New building reforms change pace of San Jose development - San Jose Spotlight
Briefly

San Jose officials celebrate the rollback of CEQA, which has hindered housing production. Two new bills, signed by Gov. Gavin Newsom, allow many developments to bypass environmental reviews. Infill housing under 20 acres and specific projects like health clinics and broadband facilities are exempted. Introduced in 1970, CEQA mandated environmental evaluations before project approvals, providing public input opportunities. With these reforms, cities and developers face fewer constraints from citizen lawsuits, aiming to enhance housing and infrastructure development in California efficiently.
"For too long, CEQA has been weaponized to delay and derail housing, infrastructure and other investments we desperately need. In fact, a majority of the lawsuits brought under CEQA are not even about the environment," San Jose Mayor Matt Mahan told San José Spotlight. "With these long-overdue reforms, California is finally restoring balance to a process that has stood in the way of progress."

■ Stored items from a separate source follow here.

-- ==== Sys2Proof/Tests/Slice0.lean ====
section
/-! SUPPORT. Tests: the smoke test of WellFormed, words written out from 30_encoding.md R70 and R71, vectors of
95_test_vectors.md, and for every statement with hypotheses a witness that meets them. -/

namespace Sys2Proof.Tests

open Sys2Proof.Machine Sys2Proof.Config

set_option maxRecDepth 100000

/-! ### Helpers -/

/-- Bytes from numbers. -/
def bytes (ns : List Nat) : List Byte := ns.map (BitVec.ofNat 8)

/-- A block after reset with INBUF and the operand registers set. -/
def idle (input : List Nat) (a b f : Nat) : State :=
  { State.reset with
    mem := Memory.cellsFrom inBase (bytes input)
    alen := BitVec.ofNat 16 a
    blen := BitVec.ofNat 16 b
    fcount := BitVec.ofNat 8 f }

/-- The same with a command word issued and its completion next. -/
def issuedWith (w : Word) (input : List Nat) (a b f : Nat) : State := issued w (idle input a b f)

/-- A block with an event pending. -/
def withEvent (e : Input) (s : State) : State := { s with inputs := e :: s.inputs }

/-- What the next step leaves, as `f` sees it. -/
def after {α : Type} (s : State) (f : State → α) : Option α :=
  match step s with
  | .next t => some (f t)
  | .fault _ => none
  | .refused _ => none

/-- OUTBUF's valid bytes. -/
def output (t : State) : List Nat := (List.range t.outLen.toNat).map (fun i => (t.outByteAt i).toNat)

/-- ERRCODE and ERR_INFO. -/
def error (t : State) : Word × Word := (t.statusWord, errInfoWord t.errInfo)

/-! ### WellFormed refuses -/

/-- R78: a symbol is 0 to 31. -/
theorem test_wellFormed_symbol : (Instr.polyStep 31).wellFormed = true ∧ (Instr.polyStep 32).wellFormed = false := by
  decide

/-! ### Words written out from the encoding (R70, R71): OP [7:0], VAR [8], SYM [20:16] -/

theorem test_decode_nop : decode 0x00000000#32 = .ok .nop := by decide
/-- VAR and SYM are ignored by NOP (95_test_vectors.md 6.1). -/
theorem test_decode_nop_ignored : decode 0x001F0100#32 = .ok .nop := by decide
theorem test_decode_polyInit : decode 0x00000001#32 = .ok .polyInit := by decide
theorem test_decode_polyStep : decode 0b00000000000100110000000000000010#32 = .ok (.polyStep 19) := by decide
theorem test_decode_polyRun : decode 0x00000003#32 = .ok .polyRun := by decide
theorem test_decode_hrpExpand : decode 0x00000004#32 = .ok .hrpExpand := by decide
theorem test_decode_chkCreate : decode 0x00000005#32 = .ok .chkCreateO ∧ decode 0x00000105#32 = .ok .chkCreateB := by
  decide
theorem test_decode_chkVerify : decode 0x00000006#32 = .ok .chkVerifyO ∧ decode 0x00000106#32 = .ok .chkVerifyB := by
  decide
theorem test_decode_b32Enc : decode 0x00000007#32 = .ok .b32EncO ∧ decode 0x00000107#32 = .ok .b32EncB := by decide
theorem test_decode_b32Dec : decode 0x00000008#32 = .ok .b32Dec := by decide
theorem test_decode_b32Encd : decode 0x00000009#32 = .ok .b32Encd := by decide
theorem test_decode_b32Decd : decode 0x0000000A#32 = .ok .b32Decd := by decide
theorem test_decode_urProbe : decode 0x0000000B#32 = .ok .urProbe := by decide
theorem test_decode_urDec : decode 0x0000000C#32 = .ok .urDec := by decide
theorem test_decode_illegal : decode 0x0000000D#32 = .error .unknownOpcode ∧ decode 0x000000FF#32 = .error .unknownOpcode ∧
    decode 0x00000200#32 = .error .reservedBits ∧ decode 0x80000000#32 = .error .reservedBits := by decide
theorem test_table_word : decodeTableWord 32 0x001F0002 = some (.polyStep 31) := by decide

/-! ### Vectors of 95_test_vectors.md -/


/-- Section 6.2 form: NOP leaves DONE alone in STATUS, and OUT_LEN 0. -/
theorem test_nop_completes :
    after (issuedWith 0 [] 0 0 0) (fun t => (t.statusWord, t.outLen)) = some (2,
      0) := by decide

/-- R116. -/
theorem test_polyInit : after { issuedWith 1 [] 0 0 0 with acc := 7 } (fun t => t.acc) = some 1 := by decide

/-- Section 3.1. -/
theorem test_polyStep_all_generators :
    after { issuedWith 0x001F0002 [] 0 0 0 with acc := 0x3FFFFFFF } (fun t => t.acc) = some 0x2B326EB4 := by decide

/-- Section 3.1. -/
theorem test_polyStep_one_generator :
    after { issuedWith 2 [] 0 0 0 with acc := 0x04000000 } (fun t => t.acc) = some 0x26508E6D := by decide

/-- Section 3.1, the trace. -/
theorem test_polyRun :
    after (issuedWith 3 [3, 0, 1, 0, 0, 0, 0, 0,
      0] 0 9 0) (fun t => t.acc) = some 0x15CCFE9E := by decide

/-- R118. -/
theorem test_polyRun_bad_symbol :
    after (issuedWith 3 [3, 32] 0 2 0) (fun t => (error t,
      t.acc)) = some ((0x00000406, 0x00FF0001), 1) := by decide

/-- Section 3.2. -/
theorem test_hrpExpand : after (issuedWith 4 [0x7E, 0x21] 2 0 0) output = some [3, 1, 0, 30, 1] := by decide

/-- Section 3.2. -/
theorem test_hrpExpand_empty : after (issuedWith 4 [] 0 0 0) output = some [0] := by decide

/-- Section 3.3. -/
theorem test_chkCreateO :
    after (issuedWith 5 [0x61, 0x62, 0x63, 1, 2, 3] 3 3 0) (fun t => (output t, t.res0,
      t.res1)) = some ([31, 22, 24, 29, 11, 26], 0x3F6C757A, 0x3F6C757B) := by decide

/-- Section 3.3. -/
theorem test_chkCreateB :
    after (issuedWith 0x105 [0x61, 0x62, 0x63, 1, 2, 3] 3 3 0) (fun t => (output t, t.res0,
      t.res1)) = some ([0, 9, 7, 2, 20, 4], 0x00938A84, 0x3F6C757B) := by decide

/-- Section 3.4. -/
theorem test_chkVerifyO :
    after (issuedWith 6 [0x61, 10, 28, 25, 31, 20, 31] 1 6 0) (fun t => (t.res0,
      t.res1)) = some (1, 1) := by decide

/-- Section 3.4: a wrong checksum is a result. -/
theorem test_chkVerifyO_wrong :
    after (issuedWith 6 [1, 2, 3] 0 3 0) (fun t => (t.statusWord, t.res0,
      t.res1)) = some (2, 0, 0x00100443) := by decide

/-- Section 3.4. -/
theorem test_chkVerifyB :
    after (issuedWith 0x106 [16, 2, 16, 5, 20, 25] 0 6 0) (fun t => (t.res0,
      t.res1)) = some (1, 0x3FFFFFFF) := by decide

/-- Section 3.5: `abc1pzrlkcat6`. -/
theorem test_b32EncO :
    after (issuedWith 7 [0x61, 0x62, 0x63, 1, 2, 3] 3 3 0) output = some [0x61, 0x62, 0x63,
      0x31, 0x70, 0x7A, 0x72, 0x6C, 0x6B, 0x63, 0x61, 0x74, 0x36] := by decide

/-- Section 3.5: `szs95e`. -/
theorem test_b32EncB :
    after (issuedWith 0x107 [] 0 0 0) output = some [0x73, 0x7A, 0x73, 0x39, 0x35,
      0x65] := by decide

/-- Section 3.6: `abc1pzrlkcat6`. -/
theorem test_b32Dec_origin :
    after (issuedWith 8 [0x61, 0x62, 0x63, 0x31, 0x70, 0x7A, 0x72, 0x6C, 0x6B, 0x63,
      0x61, 0x74, 0x36] 0 13 0) (fun t => (output t, t.res0, t.res1, t.res2)) = some ([0x61, 0x62, 0x63, 1, 2, 3], 3,
      3, 0) := by decide

/-- Section 2.2: `li1dgmt3`. -/
theorem test_b32Dec_separator :
    after (issuedWith 8 [0x6C, 0x69, 0x31, 0x64, 0x67, 0x6D, 0x74,
      0x33] 0 8 0) error = some (0x00001306, 0x01FF0002) := by decide

/-- Section 3.8: `gn02m0h002kgc7`. -/
theorem test_b32Encd :
    after (issuedWith 9 [0x44, 0xDE, 0xAD, 0xBE, 0xEF] 0 5 0) (fun t => (output t,
      t.res1)) = some ([0x67, 0x6E, 0x30, 0x32, 0x6D, 0x30, 0x68, 0x30, 0x30, 0x32, 0x6B, 0x67, 0x63, 0x37],
      8) := by decide

/-- Section 3.8: `M6KMAMCY4ZT9A`. -/
theorem test_b32Decd :
    after (issuedWith 10 [0x4D, 0x36, 0x4B, 0x4D, 0x41, 0x4D, 0x43, 0x59, 0x34, 0x5A, 0x54,
      0x39, 0x41] 0 13 0) (fun t => (output t, t.res1, t.res2)) = some ([0xDE, 0xAD, 0xBE, 0xEF], 7, 1) := by decide

/-- Section 3.8: `pqtzam4`. -/
theorem test_b32Decd_padding :
    after (issuedWith 10 [0x70, 0x71, 0x74, 0x7A, 0x61, 0x6D,
      0x34] 0 7 0) error = some (0x00001606, 0x01FF0001) := by decide

/-- Section 4.1: `UR:BYTES/2OF3/X/Y`. -/
theorem test_urProbe :
    after (issuedWith 11 [0x55, 0x52, 0x3A, 0x42, 0x59, 0x54, 0x45, 0x53, 0x2F, 0x32, 0x4F,
      0x46, 0x33, 0x2F, 0x58, 0x2F, 0x59] 0 17 0) (fun t => (t.res0, t.res1, t.res2)) = some (2, 3, 4) := by decide

/-- Section 4.1: `a/b/c/d/e`. -/
theorem test_urProbe_shape :
    after (issuedWith 11 [0x61, 0x2F, 0x62, 0x2F, 0x63, 0x2F, 0x64, 0x2F,
      0x65] 0 9 0) error = some (0x00002406, 0x00FF0005) := by decide

/-- A state with one fragment at the start of INBUF, described by DESC[0]. -/
def oneFragment (f : List Nat) : State :=
  let s := issuedWith 12 f 0 0 1
  { s with mem := Memory.storeWord s.mem descBase (BitVec.ofNat 32 (f.length * 65536)) }

/-- Section 4.2: `ur:bytes/gn02m0h002kgc7`. -/
theorem test_urDec_single :
    after (oneFragment [0x75, 0x72, 0x3A, 0x62, 0x79, 0x74, 0x65, 0x73, 0x2F, 0x67, 0x6E,
      0x30, 0x32, 0x6D, 0x30, 0x68, 0x30, 0x30, 0x32, 0x6B, 0x67, 0x63, 0x37]) (fun t => (output t, t.res0, t.res1,
      t.res2)) = some ([0x44, 0xDE, 0xAD, 0xBE, 0xEF], 1, 0, 14) := by decide

/-- R168: no fragments. -/
theorem test_urDec_empty : after (issuedWith 12 [] 0 0 0) error = some (0x00002606, 0x00FF0000) := by decide

/-- R98 (section 6.1): the word 0x0000020E. -/
theorem test_illegal_word :
    after (issuedWith 0x0000020E [] 0 0 0) error = some (0x00000106,
      0x00FF000E) := by decide

/-- FIPS 180-4 (log 10): the digest S1 of the fixture table. -/
theorem test_sha256 :
    sha256 (bytes [0x44, 0xDE, 0xAD, 0xBE, 0xEF]) = bytes [0xB9, 0xBB, 0xBD, 0x8B, 0xB6, 0x6C,
      0x50, 0x19, 0xE8, 0x29, 0x6C, 0xAA, 0x45, 0x38, 0xF2, 0x8F, 0x70, 0x32, 0x75, 0x50, 0x26, 0x08, 0x7C, 0xF1,
      0x52, 0x29, 0xFD, 0x48, 0x56, 0x66, 0x5C, 0x5A] := by decide

/-- FIPS 180-4 (log 10): its first and last round constants and its last initial word. -/
theorem test_sha_constants :
    shaConstants.head? = some 0x428A2F98 ∧ shaConstants.getLast? = some 0xC67178F2 ∧ shaInitial.h = 0x5BE0CD19 := by decide

/-- Section 5, the fragments U0, U1 and U2 in reverse order. -/
def fragmentSet : List (List Byte) :=
  [bytes [0x75, 0x72, 0x3A, 0x62, 0x79, 0x74, 0x65, 0x73, 0x2F, 0x33, 0x6F, 0x66, 0x33, 0x2F, 0x36, 0x7A,
     0x6D, 0x73, 0x79, 0x72, 0x79, 0x39, 0x35, 0x7A, 0x77, 0x74, 0x38, 0x33, 0x32, 0x7A, 0x70,
     0x73, 0x6C, 0x32, 0x6B, 0x33, 0x35, 0x6A, 0x37, 0x33, 0x6E, 0x73, 0x6D, 0x77, 0x68, 0x6A,
     0x6D, 0x72, 0x73, 0x33, 0x32, 0x67, 0x6B, 0x30, 0x66, 0x66, 0x79, 0x66, 0x78, 0x7A, 0x34,
     0x71, 0x64, 0x65, 0x6A, 0x71, 0x77, 0x71, 0x32, 0x39, 0x39, 0x32, 0x2F, 0x67, 0x74],
   bytes [0x75, 0x72, 0x3A, 0x62, 0x79, 0x74, 0x65, 0x73, 0x2F, 0x32, 0x6F, 0x66, 0x33, 0x2F, 0x36, 0x7A,
     0x6D, 0x73, 0x79, 0x72, 0x79, 0x39, 0x35, 0x7A, 0x77, 0x74, 0x38, 0x33, 0x32, 0x7A, 0x70,
     0x73, 0x6C, 0x32, 0x6B, 0x33, 0x35, 0x6A, 0x37, 0x33, 0x6E, 0x73, 0x6D, 0x77, 0x68, 0x6A,
     0x6D, 0x72, 0x73, 0x33, 0x32, 0x67, 0x6B, 0x30, 0x66, 0x66, 0x79, 0x66, 0x78, 0x7A, 0x34,
     0x71, 0x64, 0x65, 0x6A, 0x71, 0x77, 0x71, 0x32, 0x39, 0x39, 0x32, 0x2F, 0x72, 0x71, 0x77,
     0x7A, 0x71, 0x66, 0x73, 0x7A, 0x34, 0x71],
   bytes [0x75, 0x72, 0x3A, 0x62, 0x79, 0x74, 0x65, 0x73, 0x2F, 0x31, 0x6F, 0x66, 0x33, 0x2F, 0x36, 0x7A,
     0x6D, 0x73, 0x79, 0x72, 0x79, 0x39, 0x35, 0x7A, 0x77, 0x74, 0x38, 0x33, 0x32, 0x7A, 0x70,
     0x73, 0x6C, 0x32, 0x6B, 0x33, 0x35, 0x6A, 0x37, 0x33, 0x6E, 0x73, 0x6D, 0x77, 0x68, 0x6A,
     0x6D, 0x72, 0x73, 0x33, 0x32, 0x67, 0x6B, 0x30, 0x66, 0x66, 0x79, 0x66, 0x78, 0x7A, 0x34,
     0x71, 0x64, 0x65, 0x6A, 0x71, 0x77, 0x71, 0x32, 0x39, 0x39, 0x32, 0x2F, 0x66, 0x79, 0x71,
     0x73, 0x79, 0x71, 0x63, 0x79, 0x71, 0x35]]

/-- Section 5 and program P3: the nine-byte payload with its header, total 3, digest checked, 22 characters. -/
theorem test_urDec_three :
    urDecode sha256 8192 defaultType fragmentSet = .ok ⟨bytes [0x49, 1, 2, 3, 4, 5, 6, 7,
      8, 9], 3, 1, 22⟩ := by decide
/-! ### Witnesses: states and operands that meet the hypotheses of each statement -/

/-- Events pending in place of those of `s`. -/
def awaiting (es : List Input) (s : State) : State := { s with inputs := es }

/-- A command in flight over three symbols and three descriptors' worth of nothing, with events pending. -/
def running (es : List Input) : State := awaiting es (issuedWith 3 [3, 0, 1] 1 2 0)

/-- An idle block with events pending. -/
def resting (es : List Input) : State := awaiting es (idle [3, 0, 1, 2] 1 2 0)

theorem witness_DecodeEncodeAgree : (Instr.polyStep 31).WellFormed ∧ Instr.urDec.WellFormed := by decide

/-- Every clause on OP has a word, the first and the last of the reserved ones too. -/
theorem witness_DecodeFollowsTheTable :
    (∀ op ∈ [0x00, 0x01, 0x02, 0x03, 0x04, 0x05, 0x06, 0x07, 0x08, 0x09, 0x0A, 0x0B, 0x0C, 0x0D, 0xFF],
      (BitVec.ofNat 32 op).extractLsb' 9 7 = 0 ∧ (BitVec.ofNat 32 op).extractLsb' 21 11 = 0 ∧
      (BitVec.ofNat 32 op).extractLsb' 0 8 = BitVec.ofNat 8 op) ∧
    (0x00000200#32).extractLsb' 9 7 ≠ 0 ∧ (0x00008000#32).extractLsb' 9 7 ≠ 0 ∧
    (0x00200000#32).extractLsb' 21 11 ≠ 0 ∧ (0x80000000#32).extractLsb' 21 11 ≠ 0 := by decide

theorem witness_StepRunsTheDecodedCommand :
    (running []).rst = false ∧ (running []).eng = .busy ∧ (running []).nextInput = .engine ∧
    Instr.polyRun.WellFormed ∧ decode (running []).cmd = .ok .polyRun := by decide

theorem witness_IllegalWordCompletesWithError :
    (∀ c : Word, (issuedWith c [] 0 0 0).rst = false ∧ (issuedWith c [] 0 0 0).eng = .busy ∧
      (issuedWith c [] 0 0 0).nextInput = .engine ∧ (issuedWith c [] 0 0 0).cmd = c) ∧
    (0x0000020E#32).extractLsb' 9 7 ≠ 0 ∧ (0x00200000#32).extractLsb' 21 11 ≠ 0 ∧
    0x0D ≤ ((0x0000000D#32).extractLsb' 0 8).toNat ∧ 0x0D ≤ ((0x000000FF#32).extractLsb' 0 8).toNat :=
  ⟨fun _ => ⟨rfl, rfl, rfl, rfl⟩, by decide⟩

/-- Both engine states, at the last byte of the register. -/
theorem witness_CmdWriteIssues :
    (∀ s ∈ [resting [.write 0x027 5], running [.write 0x027 5]],
      s.rst = false ∧ s.inputs = [.write (s.params.blockBase + 0x024 + 3) 5]) ∧
    (resting [.write 0x027 5]).eng = .idle ∧ (running [.write 0x027 5]).eng = .busy := by decide

theorem witness_CommandAlwaysCompletes :
    (running [.engine]).rst = false ∧ (running [.engine]).eng = .busy ∧ (running [.engine]).nextInput = .engine := by
  decide

theorem witness_ErrorsLeaveNoPartialResult :
    exec .urDec (running []) = .next (raiseError ⟨.emptySet, 0, 0xFF, 0⟩ (running [])) ∧
    (raiseError ⟨.emptySet, 0, 0xFF, 0⟩ (running [])).errcode ≠ 0 := ⟨rfl, by decide⟩

theorem witness_CommandsKeepInputs :
    exec .polyRun (running []) = .next (complete { (running []).spoilOut with acc := 0x460 }) := rfl

theorem witness_OnlyPolyCommandsWriteAcc :
    writesAcc .polyInit = true ∧ writesAcc .urDec = false ∧
    exec .urDec (running []) = .next (raiseError ⟨.emptySet, 0, 0xFF, 0⟩ (running [])) := ⟨rfl, rfl, rfl⟩

theorem witness_OutputBeyondOutLenIsUnspecified :
    (running []).params.Legal ∧ Instr.polyInit ≠ .nop ∧
    exec .polyInit (running []) = .next (complete { (running []).spoilOut with acc := 1 }) := by
  refine ⟨by decide, by decide, rfl⟩

/-- A command in flight, with listed memory, meets the invariant. -/
theorem inv_running (es : List Input) : (running es).Inv where
  legal := by show Params.default.Legal; decide
  canonical := by show Memory.wf (Memory.cellsFrom inBase (bytes [3, 0, 1])) = true; decide
  mapped := by
    show ∀ c ∈ Memory.cellsFrom inBase (bytes [3, 0, 1]), byteMapped Params.default c.1
    unfold byteMapped
    decide
  inFlight := fun _ => ⟨rfl, rfl, rfl, rfl, rfl, rfl, rfl, rfl⟩
  produced := by show (0 : BitVec 8) ∈ producedCodes; decide
  noError := fun _ => rfl
  noPartial := fun h => absurd rfl h
  outFits := by show (0 : BitVec 16).toNat ≤ 4096; decide
  outValid := fun i (h : i < 0) => absurd h (Nat.not_lt_zero i)
  held := fun h => nomatch h

theorem witness_StepKeepsGoodState :
    (running [.read 0x028]).Inv ∧ step (running [.read 0x028]) = .next { running [] with answer := some 1 } :=
  ⟨inv_running _, rfl⟩

theorem witness_StepKeepsParameters :
    step (running [.read 0x028]) = .next { running [] with answer := some 1 } := rfl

CEQA, signed into law in 1970 by then-Gov. Ronald Reagan, required governments to evaluate and publicize the environmental impacts of a project - from pollution, noise, groundwater quality and more - giving the public a chance to weigh in before it gets approved.
New housing projects built on vacant land around existing development, known as infill housing, will no longer be constrained by environmental reviews if they are under 20 acres, less than 85 feet tall and meet local zoning standards.
Other projects exempted from CEQA regulations include health clinics, child care centers, broadband, water infrastructure, food banks, farmworker housing and advanced manufacturing facilities.